*** Task input ***

-- ==== Sys2Proof/Machine/TimeMeanings.lean ====
section
/-! DEFINITION. The meanings of the rows that time and the pins bring: the tick, the short detectors, the filters, and what
falls due at a tick. -/

namespace Sys2Proof.Machine

/-- What a command does, unless a power-on or pin reset holds the part (R171). -/
def State.act (s : State) (f : State → State) : Host.Outcome State Fault Refusal := .next (s.unlessReset f)

/-- TICK: the counter advances by one modulo 2^32, and the tick's samples are delivered and tested (R1, R72, R142). -/
def execTick (pins : PinSample) (order : TickOrder) (s : State) : Host.Outcome State Fault Refusal :=
  s.act fun s => s.tickStep pins order

/-- SHORT_DETECT: a detector fires at a moment of the tick at which one of its switches conducts, and reports a trip with cause
SHORT; the switches go off at that moment (R73). -/
def execShortDetect (c : Fin 6) (offset : Nat) (s : State) : Host.Outcome State Fault Refusal :=
  s.act fun s => if s.conducting c offset then s.channelTrip c .short offset else s

/-- ENABLE_FILTER_CHANGE: the filtered ENABLE state changes when the fifth differing sample has made it due (R86, R88). -/
def execEnableFilterChange (s : State) : Host.Outcome State Fault Refusal :=
  s.act fun s => s.enableChange

/-- SUPPLY_FILTER_CHANGE: the filtered supply state changes when the fifth counting sample has made it due (R87, R88). -/
def execSupplyFilterChange (s : State) : Host.Outcome State Fault Refusal :=
  s.act fun s => s.supplyChange

/-- SENSE_INPUT_CHANGE: a filtered input changes when the third differing sample has made it due, and is reported (R143, R32). -/
def execSenseInputChange (i : Fin 4) (s : State) : Host.Outcome State Fault Refusal :=
  s.act fun s => s.senseChange i

/-- PHASE_END: a running segment's phase end tick is reached (R29, R34). -/
def execPhaseEnd (l : Fin 4) (s : State) : Host.Outcome State Fault Refusal :=
  s.act fun s => s.phaseEnd l

/-- SEGMENT_TIMEOUT: a running segment's timeout tick is reached (R33, R34). -/
def execSegmentTimeout (l : Fin 4) (s : State) : Host.Outcome State Fault Refusal :=
  s.act fun s => s.segmentTimeout l

/-- HOLD_EXPIRY: a lane's hold timer has reached zero (R38). -/
def execHoldExpiry (l : Fin 4) (s : State) : Host.Outcome State Fault Refusal :=
  s.act fun s => s.holdExpiry l

/-- GATE_TIMEOUT: a gate's wait timer has reached zero (R65). -/
def execGateTimeout (g : Fin 4) (s : State) : Host.Outcome State Fault Refusal :=
  s.act fun s => s.gateTimeout g

/-- COALESCING_DELAY_EXPIRY: a CQ's delay timer has reached zero (R133). -/
def execCoalescingDelayExpiry (q : Fin 2) (s : State) : Host.Outcome State Fault Refusal :=
  s.act fun s => s.delayExpiry q

/-- CAPTURE_SAMPLE_INSTANT: a stream takes its sample instant (R148), when the arbiter takes its access (R166). An instant that only
drops its sample waits for the arbiter too: the model's choice (notes/assumptions/8.md). -/
def execCaptureSampleInstant (n : Fin 2) (access : Access) (s : State) : Host.Outcome State Fault Refusal :=
  s.act fun s => if s.instantDue n then s.withAccess .capture access fun s => s.captureInstant n else s

end Sys2Proof.Machine
end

*** End of Task input ***

Word for word, restate every record in the listing.

> [Solution to the exercise]
-- ==== Sys2Proof/Machine/TimeMeanings.lean ====
section
/-! DEFINITION. The meanings of the rows that time and the pins bring: the tick, the short detectors, the filters, and what
falls due at a tick. -/

namespace Sys2Proof.Machine

/-- What a command does, unless a power-on or pin reset holds the part (R171). -/
def State.act (s : State) (f : State → State) : Host.Outcome State Fault Refusal := .next (s.unlessReset f)

/-- TICK: the counter advances by one modulo 2^32, and the tick's samples are delivered and tested (R1, R72, R142). -/
def execTick (pins : PinSample) (order : TickOrder) (s : State) : Host.Outcome State Fault Refusal :=
  s.act fun s => s.tickStep pins order

/-- SHORT_DETECT: a detector fires at a moment of the tick at which one of its switches conducts, and reports a trip with cause
SHORT; the switches go off at that moment (R73). -/
def execShortDetect (c : Fin 6) (offset : Nat) (s : State) : Host.Outcome State Fault Refusal :=
  s.act fun s => if s.conducting c offset then s.channelTrip c .short offset else s

/-- ENABLE_FILTER_CHANGE: the filtered ENABLE state changes when the fifth differing sample has made it due (R86, R88). -/
def execEnableFilterChange (s : State) : Host.Outcome State Fault Refusal :=
  s.act fun s => s.enableChange

/-- SUPPLY_FILTER_CHANGE: the filtered supply state changes when the fifth counting sample has made it due (R87, R88). -/
def execSupplyFilterChange (s : State) : Host.Outcome State Fault Refusal :=
  s.act fun s => s.supplyChange

/-- SENSE_INPUT_CHANGE: a filtered input changes when the third differing sample has made it due, and is reported (R143, R32). -/
def execSenseInputChange (i : Fin 4) (s : State) : Host.Outcome State Fault Refusal :=
  s.act fun s => s.senseChange i

/-- PHASE_END: a running segment's phase end tick is reached (R29, R34). -/
def execPhaseEnd (l : Fin 4) (s : State) : Host.Outcome State Fault Refusal :=
  s.act fun s => s.phaseEnd l

/-- SEGMENT_TIMEOUT: a running segment's timeout tick is reached (R33, R34). -/
def execSegmentTimeout (l : Fin 4) (s : State) : Host.Outcome State Fault Refusal :=
  s.act fun s => s.segmentTimeout l

/-- HOLD_EXPIRY: a lane's hold timer has reached zero (R38). -/
def execHoldExpiry (l : Fin 4) (s : State) : Host.Outcome State Fault Refusal :=
  s.act fun s => s.holdExpiry l

/-- GATE_TIMEOUT: a gate's wait timer has reached zero (R65). -/
def execGateTimeout (g : Fin 4) (s : State) : Host.Outcome State Fault Refusal :=
  s.act fun s => s.gateTimeout g

/-- COALESCING_DELAY_EXPIRY: a CQ's delay timer has reached zero (R133). -/
def execCoalescingDelayExpiry (q : Fin 2) (s : State) : Host.Outcome State Fault Refusal :=
  s.act fun s => s.delayExpiry q

/-- CAPTURE_SAMPLE_INSTANT: a stream takes its sample instant (R148), when the arbiter takes its access (R166). An instant that only
drops its sample waits for the arbiter too: the model's choice (notes/assumptions/8.md). -/
def execCaptureSampleInstant (n : Fin 2) (access : Access) (s : State) : Host.Outcome State Fault Refusal :=
  s.act fun s => if s.instantDue n then s.withAccess .capture access fun s => s.captureInstant n else s

end Sys2Proof.Machine
end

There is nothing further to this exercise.